All pasteurised milk tastes funny to me, having been raised on filtered but unpasteurised full cream milk. However I would not buy own brand because I like to support local industry. So in  my case I buy Kerry group milk- dawn or golden vale.


----------



## SineWave (14 Dec 2006)

*Re: Tesco milk or "brand name dairy" milk better quality?*



> Waxed cardboard cartons are the best way to store milk.



Wax hasn't been used in +20 years.
Both carton and plastic bottles contain the milk within a polyethelyne enclosure. A carton is a glorified mechanical protection surrounding a plastic bag.
Only significant difference is bottles subject the milk to light.


----------



## SineWave (14 Dec 2006)

*Re: Tesco milk or "brand name dairy" milk better quality?*



> So in my case I buy Kerry group milk- dawn or golden vale



Amazed that you don't buy the freshest (cow to shelf time) best tasting quality controlled milk in the country.........Lee Strand!


----------



## gillarosa (14 Dec 2006)

*Re: Tesco milk or "brand name dairy" milk better quality?*

Guys, Try Glenisk Organic.....a little more expensive I agree, but tastes so much better than any of the others. Also on the issue of price it works out cheaper to buy Glenisk in Dunnes / Superquinn / Supervalu than what I have occasionally been fleeced for milk in a local inconvenience store.


----------



## ajapale (14 Dec 2006)

*Re: Tesco milk or "brand name dairy" milk better quality?*



SineWave said:


> Amazed that you don't buy the freshest (cow to shelf time) best tasting quality controlled milk in the country.........Lee Strand!

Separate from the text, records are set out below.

-- ==== Sys2Proof/Machine/Fields.lean ====
section
/-! DEFINITION. Every register field of the page chapters under the spec's own name:
`R.REGISTER.FIELD` is the field's place in the register window (its word address and its bits); an array
register takes its index, a register of a page that stands several times takes the page's instance,
and a 64-bit register's field counts its bits from the low word. An index is taken modulo the number of registers, so that no
index leads out of its array. -/
namespace Sys2Proof.Machine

I have to agree *Lee Strand* is great and their commitment to quality, "health and safety", energy and environmnatal management systems is unrivalled.  I would add that their advertising and pack artwork is garish and looks like it was put together by tranisition year students. Also I havent been able to find any website for them.


----------



## bumper21 (14 Dec 2006)

*Re: Tesco milk or "brand name dairy" milk better quality?*

I thought I was going mad too, I hate milk that comes from a plastic bottle and no one believed me that there was a difference.

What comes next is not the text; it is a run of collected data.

-- ==== Sys2Proof/Machine/State.lean ====
section
/-! DEFINITION. The state of the block as plain data, the reasons a step can stop, and the state right after
OT_PORESET_N. -/
namespace Sys2Proof.Machine
open Sys2Proof

/-- A stamp (R18): the time base in ns and the tie-break sequence number. -/
structure Stamp where
  ts : BitVec 64
  seq : BitVec 16
  deriving DecidableEq, Repr

/-- The time base and stamp unit (R505 to R507), and the clock inputs they run on. -/
structure TimeState where
  /-- accumulated nanoseconds since the epoch -/
  acc : BitVec 64 := 0
  /-- 32 bits of fraction below the nanosecond -/
  frac : BitVec 32 := 0
  /-- core clocks since the last tick -/
  clk : Nat := 0
  /-- the next stamp's sequence number -/
  seq : BitVec 16 := 0
  /-- live nonce: the time base at which it was drawn -/
  nonceAt : Option Nat := none
  /-- the supervisor reports OT_CLK_32K failed (R508) -/
  clkFailed : Bool := false
  /-- ticks and RC cycles of the present span of 1,024 ticks (R508) -/
  ticks : Nat := 0
  rcCycles : Nat := 0
  /-- the rate in ppb that the increment of the present interval has: TIME_RATE as it stood at the last tick (R511) -/
  rate : Word := 0
  deriving DecidableEq, Repr

/-- A chronicle entry (R590). -/
structure Entry where
  ts : BitVec 64
  seq : BitVec 16
  page : BitVec 8
  cont : Bool
  unsealed : Bool
  held : Bool
  code : BitVec 16
  req : BitVec 16
  payload : BitVec 96
  part : BitVec 8
  parts : BitVec 8
  deriving DecidableEq, Repr

/-- How an entry may use the hold (R597). -/
inductive EntryClass where
  /-- record of a write to the CHRON page -/
  | chronWrite
  /-- the START entry of R589 -/
  | start
  /-- an immediate event -/
  | immediate
  /-- any other event -/
  | other
  deriving DecidableEq, Repr

/-- An entry on its way to its sink. -/
structure WriterEntry where
  entry : Entry
  cls : EntryClass
  /-- the sink is AUDIT, otherwise TRACE (R591) -/
  audit : Bool
  deriving DecidableEq, Repr

/-- A count of events that found no entry, with their first and last stamps (R81, R597). -/
structure EventCount where
  count : Nat
  first : BitVec 32
  last : BitVec 32
  deriving DecidableEq, Repr

/-- One trace bank (R599): the words written and how many have been read. -/
structure TraceBank where
  words : List Word := []
  read : Nat := 0
  deriving DecidableEq, Repr

/-- The chronicle writer and its sinks (R590 to R603). -/
structure ChronState where
  /-- entries raised and not yet written to a sink, oldest first -/
  writer : List WriterEntry := []
  /-- the hold of 64 entries -/
  hold : List WriterEntry := []
  /-- writes rejected with outcome 0x9 (R81) -/
  rejected : Option EventCount := none
  /-- commands that wait with their action (R597) -/
  waiting : List Instr := []
  /-- the chain value h (R593) -/
  chain : BitVec 256 := 0
  /-- entries since the last SEAL entry (R594) -/
  sinceSeal : Nat := 0
  /-- the bank that is filling is B -/
  fillB : Bool := false
  bankA : TraceBank := {}
  bankB : TraceBank := {}
  /-- word index of the open trace item's length word in the filling bank -/
  openAt : Option Nat := none
  /-- a FLUSH waits for the open item to close -/
  flushing : Bool := false
  /-- words that still read zero after a cut read (R602) -/
  cut : Nat := 0
  /-- the level went above HIGH and has not come back to LOW (R603) -/
  high : Bool := false
  /-- the open trace item continues one of the other bank -/
  openCont : Bool := false
  /-- entries are being raised by an action that had waited: they carry HELD (R597) -/
  late : Bool := false
  /-- the stamp of the start-up in progress (R589) -/
  startAt : Option Stamp := none
  /-- what it follows: 0 OT_PORESET_N, 1 OT_RESET_N, 2 loss of TETHER power -/
  startAfter : Nat := 0
  deriving DecidableEq, Repr

/-- Where the block stands in the reset sequences of R64 to R66. -/
inductive Phase where
  /-- OT_PORESET_N is low -/
  | poreset
  /-- no reset is in progress -/
  | run
  /-- warm reset, steps 1 and 2: draining -/
  | draining
  /-- warm reset, step 3: OT_RESET_DONE is high -/
  | resetDone
  deriving DecidableEq, Repr

/-- The boundary signals the rules give a meaning over several commands (R54 to R66). -/
structure Boundary where
  phase : Phase := .poreset
  /-- OT_RESET_N is low -/
  resetLow : Bool := false
  /-- only OT_VBAT is present (R546, R566) -/
  mainOff : Bool := false
  /-- OT_DBG_ACTIVE and OT_DBG_AUTH (R57) -/
  dbgActive : Bool := false
  dbgAuth : Bool := false
  deriving DecidableEq, Repr

/-! ### Keys (chapter 13) -/

/-- Provenance of a key (R433). -/
inductive Prov where
  | none | derived | generated | sole | imported | agreed | attest
  deriving DecidableEq, Repr

/-- One bank of a key slot (R426, R433). -/
structure Bank where
  material : Bytes
  kcv : Word
  gen : BitVec 32
  policy : Word
  prov : Prov
  /-- the inverse start key (R102) -/
  start : Bytes
  /-- the node it materialises -/
  node : Option Nat
  /-- uses of a key that has no node (R431) -/
  uses : Nat
  deriving DecidableEq, Repr

/-- State of a slot (R433). -/
inductive SlotState where
  | empty | live | orphaned | suspended | clearing | wideTail
  deriving DecidableEq, Repr

/-- State of a slot's other bank (R433). -/
inductive OtherBank where
  | free | loaded | retiring
  deriving DecidableEq, Repr

/-- A load that waits for a retiring bank (R434): the bank, and the queue descriptor's Cellar entry if one
loads it. -/
structure QueuedLoad where
  bank : Bank
  type : BitVec 8
  tenant : BitVec 3
  entry : Option Nat
  deriving DecidableEq, Repr

/-- Which counter a slot's key is bound to (R272). -/
inductive Binding where
  | none
  /-- the slot's own invocation counter -/
  | invocation
  /-- the counter of the association with this handle -/
  | assoc (handle : Nat)
  deriving DecidableEq, Repr

/-- A key slot (R433). -/
structure Slot where
  st : SlotState := .empty
  type : BitVec 8 := 0
  tenant : BitVec 3 := 0
  /-- the active bank is bank 1 -/
  bank1 : Bool := false
  active : Option Bank := none
  otherSt : OtherBank := .free
  other : Option Bank := none
  /-- generation of the next load (R434) -/
  nextGen : BitVec 32 := 0
  /-- loads that wait for the retiring bank, oldest first (R434) -/
  queued : List QueuedLoad := []
  /-- next value of the invocation counter (R275) -/
  inv : BitVec 64 := 0
  /-- highest value issued under the present bank that R280 admits: 32-bit packet numbers, and in Ballast-lost mode
  every value (R280, R281) -/
  high : BitVec 64 := 0
  bound : Binding := .none
  deriving DecidableEq, Repr

/-- Parent of a derivation node (R423). -/
inductive Parent where
  | root
  | node (n : Nat)
  | slot (n : Nat) (gen : BitVec 32)
  deriving DecidableEq, Repr

/-- State of a node (R423). -/
inductive NodeState where
  | free | valid | orphaned
  deriving DecidableEq, Repr

/-- A derivation node (R423). -/
structure Node where
  st : NodeState := .free
  parent : Parent := .root
  label : Bytes := []
  policy : Word := 0
  depth : Nat := 0
  tenant : BitVec 3 := 0
  uses : Nat := 0
  slot : Option Nat := none
  deriving DecidableEq, Repr

/-- How far a life-cycle transition has come (R451, R452). -/
inductive LcStep where
  | none
  /-- OT_LC_PROG_REQ is raised -/
  | burning (slow : Bool)
  /-- a transition failed or was abandoned: key operations are refused until OT_PORESET_N -/
  | failed
  deriving DecidableEq, Repr

/-- The park image in DRAM, as far as Otist holds it valid (R453): what was parked under which epoch. -/
structure ParkImage where
  epoch : Nat
  slots : SMap Slot
  nodes : SMap Node
  deriving DecidableEq, Repr

/-- The key core and the root (R415 to R456). -/
structure KeyState where
  /-- VBAT share words A and B, address-scrambled (R416) -/
  vbatA : BitVec 256 := 0
  vbatB : BitVec 256 := 0
  /-- the presence marker, masked as the share: present while the two words of it differ -/
  markA : Bool := false
  markB : Bool := false
  /-- the address permutation of the VBAT cells -/
  perm : BitVec 64 := 0
  /-- the mask LFSR in VBAT -/
  lfsr : BitVec 64 := 0
  /-- the fuse share as two masked words in TETHER (R417) -/
  fuseA : BitVec 256 := 0
  fuseB : BitVec 256 := 0
  fuseHeld : Bool := false
  lc : LcStep := .none
  park : Option ParkImage := none
  /-- a SWAP that waits for a queued load (R435) -/
  swapWait : Option Nat := none
  /-- its FORCE bit -/
  swapForce : Bool := false
  /-- the candidate of ATTEST_GEN in a working register (R460) -/
  attest : Bytes := []
  /-- the slot that the ATTEST in progress is about -/
  attestOf : Nat := 0
  deriving DecidableEq, Repr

I'm so glad I saw this now.


----------



## ajapale (14 Dec 2006)

*Re: Tesco milk or "brand name dairy" milk better quality?*

I appears from posts above that milk stored in a translucent plastic container *and* exposed to light can aquire a nasty taste (and suffer vitamin depletion).

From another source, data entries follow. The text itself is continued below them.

/-- Fields that read 0 while the domain of their page's unit is off, because their chapter does not hold them
in HOST or TETHER (R90, R133). -/
def notHeld (a : Nat) : Bool := isLaneOcc a

/-- What the word at window address `a` reads as, without side effects. An undefined offset and every offset
of a reserved page read as zero (R73, R74). -/
def State.view (s : State) (a : Nat) : Word :=
  let p := a / 0x1000
  let o := a % 0x1000
  if !carried p then 0
  else if o = 0x0C then s.pgStatWord p
  else if o = 0x18 then BitVec.ofNat 32 (s.pend p)
  else if o < 0x40 then regWord s.regs a
  else if s.domOff p && notHeld a then 0
  else match s.computed a with
    | some v => BitVec.ofNat 32 v
    | none => match findReg a with
      | none => 0
      | some _ => regWord s.regs a &&& ~~~(wordMask (fun f => f.ty = .wo) a)

/-! ### Page states (R86) -/

/-- A change of a page's STATE: sets STATE_CHG and writes a STATE entry (R86, R614). `forced`: by a fault. -/
def setPageState (p : Nat) (st : Nat) (forced : Bool := false) : M Unit := do
  wr (R.PG_STAT.STATE p) st
  raiseQuiet (E.PG.STATE_CHG p)
  let v := (← getS).pgStatWord p
  pageEntry p 0x0003 [BitVec.ofNat 96 (v.toNat * 2 ^ 64 + 0xFF)] (if forced then .immediate else .other)

end Sys2Proof.Machine
end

I wonder if such milk was not exposed to light would it taste all right?


----------



## DrMoriarty (14 Dec 2006)

*Re: Tesco milk or "brand name dairy" milk better quality?*

[broken link removed]!  _(Science __here__...)_


----------



## ajapale (14 Dec 2006)

*Re: Tesco milk or "brand name dairy" milk better quality?*

from cornell.edu [broken link removed]



> Dear Uncle Ezra,
> I hope you can settle a disagreement among my friends and I. My family and I have always tasted the difference between milk (whole,skim,2%, you name it) sold in plastic versus paper. I have searched the internet and googled over the years for different resources but never found anything conclusive. Some sites suggest it is UV, others say it's psychological. I literally just opened a brand new plastic half gallon and a new paper quart and I swear I smell (and taste) the difference.
> 
> Cornell milk is some of the best milk I've ever had and we have the Ag school... Can you please settle this debate? Thanks
> ...


​


----------



## ClubMan (14 Dec 2006)

*Re: Tesco milk or "brand name dairy" milk better quality?*



> However, since Promolux           lamps             minimize the emission of damaging visible spectrum and UV wavelengths


 So this crowd sell dark lights?!


----------



## ajapale (14 Dec 2006)

*Re: Tesco milk or "brand name dairy" milk better quality?*

Thanks for throwing light on the topic with the really interesting link DrM.


----------



## DrMoriarty (14 Dec 2006)

*Re: Tesco milk or "brand name dairy" milk better quality?*

Thanks for the awful pun, aj! 

Whatever about the merits of cartons _vs_ plastic containers, wait until the big Irish retailers start preferring to stock that UHT muck that's so widespread on the continent...


----------



## Ceist Beag (18 Dec 2006)

*Re: Tesco milk or "brand name dairy" milk better quality?*

One question - why don't they have plastic containers which are not clear if the major problem is light?


----------



## SineWave (18 Dec 2006)

*Re: Tesco milk or "brand name dairy" milk better quality?*



> One question - why don't they have plastic containers which are not clear if the major problem is light?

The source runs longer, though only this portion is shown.